== Required work ==
There is one span to output from the data below: the lines starting at the line with "def LEnv.read (e" and ending at the line with "a value. -/". Output it exactly, ends included, nothing more.

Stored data
⟨
-- ==== Sys2Proof/Machine/LeCode.lean ====
section
/-! DEFINITION. The logic instructions: their words, what each computes, and one pass of a program (R263-R272). -/
namespace Sys2Proof.Machine

/-! ## Instructions (R264, R265) -/

/-- A logic instruction. -/
inductive LInstr where
  | nop
  | alu (fn rd rs rt : Nat)
  | ldi (rd imm : Nat)
  | ldhi (rd imm : Nat)
  /-- A load or store of `size` bytes, by address and index register. -/
  | ld (size rd x a : Nat)
  | st (size rd x a : Nat)
  | jmp (target : Nat)
  | jz (rs target : Nat)
  | jnz (rs target : Nat)
  | loop (rc back max : Nat)
  | tmr (rd rs pair kind slot : Nat)
  | edg (rd rs kind word : Nat)
  | end_
  deriving DecidableEq, Repr

/-- The ALU functions. -/
def aluFns : List Nat :=
  (List.range 14).filter (fun f => f ≤ 13) ++ [0x10, 0x11, 0x12, 0x13, 0x14] ++ (List.range 13).map (fun i => 0x20 + i) ++ [0x30, 0x31, 0x32, 0x33]

/-- The cost of an ALU function in ns. -/
def aluCost (f : Nat) : Nat :=
  if f = 3 then 16 else if f = 4 || f = 5 then 40 else if f = 0x23 then 48
  else if [0x20, 0x21, 0x22, 0x24, 0x25, 0x28, 0x29, 0x2A, 0x2B, 0x2C, 0x30, 0x31, 0x32, 0x33].contains f then 16 else 8

/-- Decode one word; none breaks the form of R264-R266 (ENCODING). -/
def lDecode (w : Nat) : Option LInstr :=
  let op := bits w 26 6
  let rd := bits w 22 4
  let rs := bits w 18 4
  let a := bits w 0 18
  match op with
  | 0x00 => if w = 0 then some .nop else none
  | 0x01 =>
    let rt := bits w 14 4
    let fn := bits w 0 8
    let even (r : Nat) : Bool := r % 2 == 0
    if bits w 8 6 != 0 || !aluFns.contains fn then none
    else if (fn = 0x30 || fn = 0x31) && !(even rd && even rs && even rt) then none
    else if (fn = 0x32 || fn = 0x33) && !(even rs && even rt) then none
    else some (.alu fn rd rs rt)
  | 0x02 => if rs = 0 then some (.ldi rd a) else none
  | 0x03 => if rs = 0 && bits w 14 4 = 0 then some (.ldhi rd (bits w 0 14)) else none
  | 0x04 => some (.ld 4 rd rs a)
  | 0x05 => some (.ld 2 rd rs a)
  | 0x06 => some (.ld 1 rd rs a)
  | 0x07 => some (.st 4 rd rs a)
  | 0x08 => some (.st 2 rd rs a)
  | 0x09 => some (.st 1 rd rs a)
  | 0x0A => if rd % 2 = 0 then some (.ld 8 rd rs a) else none
  | 0x0B => if rd % 2 = 0 then some (.st 8 rd rs a) else none
  | 0x0C => if rd = 0 && rs = 0 && bits w 16 2 = 0 then some (.jmp (bits w 0 16)) else none
  | 0x0D => if rd = 0 && bits w 16 2 = 0 then some (.jz rs (bits w 0 16)) else none
  | 0x0E => if rd = 0 && bits w 16 2 = 0 then some (.jnz rs (bits w 0 16)) else none
  | 0x0F => if bits w 12 10 = 0 then none else some (.loop rd (bits w 12 10) (bits w 0 12 + 1))
  | 0x10 => if bits w 12 1 != 0 || bits w 13 2 = 3 then none else some (.tmr rd rs (bits w 15 3) (bits w 13 2) (bits w 0 12))
  | 0x11 => if bits w 15 2 != 0 then none else some (.edg rd rs (bits w 17 1) (bits w 0 15))
  | 0x12 => if bits w 0 26 = 0 then some .end_ else none
  | _ => none

/-- The cost of an instruction in ns (R265). -/
def LInstr.cost : LInstr → Nat
  | .alu fn _ _ _ => aluCost fn
  | .ld 8 _ _ _ => 24
  | .st 8 _ _ _ => 24
  | .ld _ _ _ _ => 20
  | .st _ _ _ _ => 20
  | .tmr _ _ _ _ _ => 40
  | .edg _ _ _ _ => 24
  | _ => 8

/-! ## The address map (R247, R248, R264) -/

/-- Bytes of the output image. -/
def leOutBytes : Nat := 8256

/-- BAR0 offset of the data window. -/
def leDataWin : Nat := 0x1280000

/-- What the program can see during EXECUTE: registers, the snapshot, the output image, the windows with its data, the forced bits by LE
address (a mask per byte), whether the table of the logic data window lets LE read and write it (R26), and the accesses it denied, newest
first: whether a write, and the LE address. -/
structure LEnv where
  regs : List Nat := List.replicate 16 0
  input : List Host.Cell
  output : List Host.Cell
  win : List Host.Cell
  forced : List (Nat × Nat)
  canRead : Bool := true
  canWrite : Bool := true
  denied : List (Bool × Nat) := []

/-- A register. -/
def LEnv.reg (e : LEnv) (r : Nat) : Nat := e.regs.getD r 0

/-- Write a register. -/
def LEnv.put (r v : Nat) (e : LEnv) : LEnv := { e with regs := setAt e.regs r (v % 2 ^ 32) }

/-- A register pair as 64 bits. -/
def LEnv.pair (e : LEnv) (r : Nat) : Nat := e.reg r + 2 ^ 32 * e.reg (r + 1)

/-- Write a register pair. -/
def LEnv.putPair (r v : Nat) (e : LEnv) : LEnv := (e.put r v).put (r + 1) (v / 2 ^ 32)

/-- One byte of LE memory; an unmapped address reads as zero. -/
def LEnv.byte (e : LEnv) (a : Nat) : Byte :=
  if a < 0x10000 then memRead e.input a
  else if a < 0x10000 + leOutBytes then memRead e.output (a - 0x10000)
  else if 0x20000 ≤ a ∧ a < 0x40000 then memRead e.win (leDataWin + (a - 0x20000))
  else 0

/-- A little-endian value of LE memory. -/
def LEnv.read (e : LEnv) (a n : Nat) : Nat := ofLe ((List.range n).map (fun i => e.byte (a + i)))

/-- Store a byte: outside the output image and data it is discarded, and forced bits keep their value (R282). -/
def LEnv.store (a : Nat) (b : Byte) (e : LEnv) : LEnv :=
  let m := BitVec.ofNat 8 ((lookup a e.forced).getD 0)
  let b := (b &&& ~~~m) ||| (e.byte a &&& m)
  if 0x10000 ≤ a ∧ a < 0x10000 + leOutBytes then { e with output := memWrite (a - 0x10000) b e.output }
  else if 0x20000 ≤ a ∧ a < 0x40000 then { e with win := memWrite (leDataWin + (a - 0x20000)) b e.win }
  else e

/-- Store the `n` low bytes of a value. -/
def LEnv.write (a n v : Nat) (e : LEnv) : LEnv := forN n (fun i e => e.store (a + i) (BitVec.ofNat 8 (v / 256 ^ i))) e

/-- An LE address lies in data, the logic data window. -/
def inData (a : Nat) : Bool := decide (0x20000 ≤ a ∧ a < 0x40000)

/-- An access of the program for reading: a denied one reads as zero (R430). -/
def LEnv.load (e : LEnv) (a n : Nat) : Nat × LEnv :=
  if inData a && !e.canRead then (0, { e with denied := (false, a) :: e.denied }) else (e.read a n, e)

/-- An access of the program for writing: a denied one is discarded (R430). -/
def LEnv.save (a n v : Nat) (e : LEnv) : LEnv :=
  if inData a && !e.canWrite then { e with denied := (true, a) :: e.denied } else e.write a n v

/-- The effective address of an access of `n` bytes. -/
def LEnv.ea (e : LEnv) (x a n : Nat) : Nat :=
  let v := if x = 0 then a else (a + e.reg x) % 2 ^ 18
  v / n * n

/-! ## The ALU (R265, R266) -/

/-- Signed value of a register. -/
def s32 (v : Nat) : Int := toInt 32 v

/-- The smaller or larger operand of FMIN and FMAX: the other one if one is a NaN. -/
def fPick (min_ : Bool) (a b : Nat) : Nat :=
  if fIsNaN a && fIsNaN b then fNaN
  else if fIsNaN a then b
  else if fIsNaN b then a
  else if min_ then fMin a b else fMax a b

/-- FTOI: toward zero, saturating; a NaN gives 0. -/
def ftoi (a : Nat) : Nat :=
  if fIsNaN a then 0
  else if fIsInf a then (if fSign a then 2 ^ 31 else 2 ^ 31 - 1)
  else
    let (n, d) := fQ a
    ofInt 32 (clampI (-(2 ^ 31 : Nat)) ((2 ^ 31 - 1 : Nat)) (Int.tdiv n d))

/-- A function of two 32-bit operands. -/
def alu32 (fn a b : Nat) : Nat :=
  match fn with
  | 0x00 => a
  | 0x01 => a + b
  | 0x02 => a + (2 ^ 32 - b)
  | 0x03 => a * b
  | 0x04 => if b = 0 then 0 else ofInt 32 (Int.tdiv (s32 a) (s32 b))
  | 0x05 => if b = 0 then 0 else ofInt 32 (Int.tmod (s32 a) (s32 b))
  | 0x06 => a &&& b
  | 0x07 => a ||| b
  | 0x08 => a ^^^ b
  | 0x09 => a * 2 ^ (b % 32)
  | 0x0A => a / 2 ^ (b % 32)
  | 0x0B => ofInt 32 (s32 a / (2 ^ (b % 32) : Nat))
  | 0x0C => if s32 a ≤ s32 b then a else b
  | 0x0D => if s32 a ≤ s32 b then b else a
  | 0x10 => b2n (a == b)
  | 0x11 => b2n (a != b)
  | 0x12 => b2n (decide (s32 a < s32 b))
  | 0x13 => b2n (decide (s32 a ≤ s32 b))
  | 0x14 => b2n (a == 0)
  | 0x20 => fAdd a b
  | 0x21 => fSub a b
  | 0x22 => fMul a b
  | 0x23 => fDiv a b
  | 0x24 => fPick true a b
  | 0x25 => fPick false a b
  | 0x26 => a % 2 ^ 31
  | 0x27 => fNeg a
  | 0x28 => b2n (fEq a b)
  | 0x29 => b2n (fLt a b)
  | 0x2A => b2n (fLe a b)
  | 0x2B => rnInt (s32 a)
  | _ => ftoi a

/-- One ALU instruction. -/
def LEnv.alu (fn rd rs rt : Nat) (e : LEnv) : LEnv :=
  match fn with
  | 0x30 => e.putPair rd ((e.pair rs + e.pair rt) % 2 ^ 64)
  | 0x31 => e.putPair rd ((e.pair rs + (2 ^ 64 - e.pair rt)) % 2 ^ 64)
  | 0x32 => e.put rd (b2n (decide (toInt 64 (e.pair rs) < toInt 64 (e.pair rt))))
  | 0x33 => e.put rd (b2n (e.pair rs == e.pair rt))
  | _ => e.put rd (alu32 fn (e.reg rs) (e.reg rt))

/-! ## Timers and edge detectors (R270, R271) -/

/-- A timer instance. -/
structure TimerSt where
  start : Int
  et : Int
  q : Bool
  running : Bool
  prev : Bool
  deriving DecidableEq, Repr

/-- While a timer runs: et follows, and at pt it ends. -/
def timerRun (el pt : Int) (qEnd : Bool) (t : TimerSt) : TimerSt :=
  if t.running then
    let t := { t with et := min (max el 0) pt }
    if pt ≤ el then { t with q := qEnd, running := false } else t
  else t

/-- The update of R270. -/
def timerStep (kind : Nat) (now pt : Int) (inp : Bool) (t : TimerSt) : TimerSt :=
  let el := toInt 64 (ofInt 64 (now - t.start))
  let out := match kind with
    | 0 =>
      if !inp then { t with q := false, running := false, et := 0 }
      else if !t.running && !t.q then timerRun 0 pt true { t with start := now, running := true }
      else timerRun el pt true t
    | 1 =>
      if inp then timerRun el pt false { t with q := true, running := false, et := 0 }
      else if t.prev then timerRun 0 pt false { t with start := now, running := true }
      else timerRun el pt false t
    | _ =>
      if !t.running && inp && !t.prev then timerRun 0 pt false { t with start := now, running := true, q := true }
      else if t.running then timerRun el pt false t
      else if !inp then { t with et := 0 } else t
  { out with prev := inp }

/-- TMR: the instance is read as one access and written as one. -/
def LEnv.tmr (rd rs pair kind slot : Nat) (e : LEnv) : LEnv :=
  let a := 0x20000 + 32 * slot
  let (x, e) := e.load a 32
  let f := bits x 128 32
  let t : TimerSt := { start := toInt 64 (bits x 0 64), et := toInt 64 (bits x 64 64), q := bitAt f 0, running := bitAt f 1, prev := bitAt f 2 }
  let pt := max (toInt 64 (e.pair (2 * pair))) 0
  let t := timerStep kind (toInt 64 (e.read 8 8)) pt (e.reg rs != 0) t
  (e.save a 32 (ofInt 64 t.start + 2 ^ 64 * ofInt 64 t.et + 2 ^ 128 * (b2n t.q + b2n t.running * 2 + b2n t.prev * 4))).put rd (b2n t.q)

/-- EDG. -/
def LEnv.edg (rd rs kind word : Nat) (e : LEnv) : LEnv :=
  let a := 0x20000 + 4 * word
  let (w, e) := e.load a 4
  let inp := e.reg rs != 0
  let out := if !bitAt w 1 then false else if kind = 0 then inp && !bitAt w 0 else bitAt w 0 && !inp
  (e.save a 4 (b2n inp + 2)).put rd (b2n out)

/-! ## One pass (R263, R267, R268) -/

/-- One instruction at index `pc`: the next index. -/
def LEnv.exec (count pc : Nat) (e : LEnv) : LInstr → Nat × LEnv
  | .nop => (pc + 1, e)
  | .alu fn rd rs rt => (pc + 1, e.alu fn rd rs rt)
  | .ldi rd imm => (pc + 1, e.put rd (ofInt 32 (toInt 18 imm)))
  | .ldhi rd imm => (pc + 1, e.put rd (imm * 2 ^ 18 + e.reg rd % 2 ^ 18))
  | .ld n rd x a => let (v, e) := e.load (e.ea x a n) n; (pc + 1, if n = 8 then e.putPair rd v else e.put rd v)
  | .st n rd x a => (pc + 1, e.save (e.ea x a n) n (if n = 8 then e.pair rd else e.reg rd))
  | .jmp t => (t, e)
  | .jz rs t => (if e.reg rs = 0 then t else pc + 1, e)
  | .jnz rs t => (if e.reg rs = 0 then pc + 1 else t, e)
  | .loop rc back max =>
    let v := (e.reg rc + (2 ^ 32 - 1)) % 2 ^ 32
    (if 1 ≤ v && v ≤ max - 1 then pc - back else pc + 1, e.put rc v)
  | .tmr rd rs pair kind slot => (pc + 1, e.tmr rd rs pair kind slot)
  | .edg rd rs kind word => (pc + 1, e.edg rd rs kind word)
  | .end_ => (count, e)

/-- Run from index `pc` until the end; the bound of R269 keeps a verified pass below 32,768 instructions. -/
def LEnv.run (code : Nat → Option LInstr) (count : Nat) : Nat → Nat → LEnv → LEnv
  | 0, _, e => e
  | n + 1, pc, e =>
    if count ≤ pc then e
    else match code pc with
      | none => e
      | some i => let (pc', e') := e.exec count pc i; LEnv.run code count n pc' e'

/-- How often the pass from index `pc` arrives at index `stop`. -/
def LEnv.visits (code : Nat → Option LInstr) (count stop : Nat) : Nat → Nat → LEnv → Nat
  | 0, _, _ => 0
  | n + 1, pc, e =>
    if count ≤ pc then 0
    else match code pc with
      | none => 0
      | some i => let (pc', e') := e.exec count pc i; b2n (pc == stop) + LEnv.visits code count stop n pc' e'

/-- Run from index `pc` until the arrival at index `stop` that `k` others come before; that instruction does not execute (R243). -/
def LEnv.runTo (code : Nat → Option LInstr) (count stop : Nat) : Nat → Nat → Nat → LEnv → LEnv
  | 0, _, _, e => e
  | n + 1, k, pc, e =>
    if count ≤ pc || (pc == stop && k == 0) then e
    else match code pc with
      | none => e
      | some i => let (pc', e') := e.exec count pc i; LEnv.runTo code count stop n (k - b2n (pc == stop)) pc' e'

end Sys2Proof.Machine
end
⟩
== Output of the task ==
def LEnv.read (e : LEnv) (a n : Nat) : Nat := ofLe ((List.range n).map (fun i => e.byte (a + i)))

/-- Store a byte: outside the output image and data it is discarded, and forced bits keep their value (R282). -/
def LEnv.store (a : Nat) (b : Byte) (e : LEnv) : LEnv :=
  let m := BitVec.ofNat 8 ((lookup a e.forced).getD 0)
  let b := (b &&& ~~~m) ||| (e.byte a &&& m)
  if 0x10000 ≤ a ∧ a < 0x10000 + leOutBytes then { e with output := memWrite (a - 0x10000) b e.output }
  else if 0x20000 ≤ a ∧ a < 0x40000 then { e with win := memWrite (leDataWin + (a - 0x20000)) b e.win }
  else e

/-- Store the `n` low bytes of a value. -/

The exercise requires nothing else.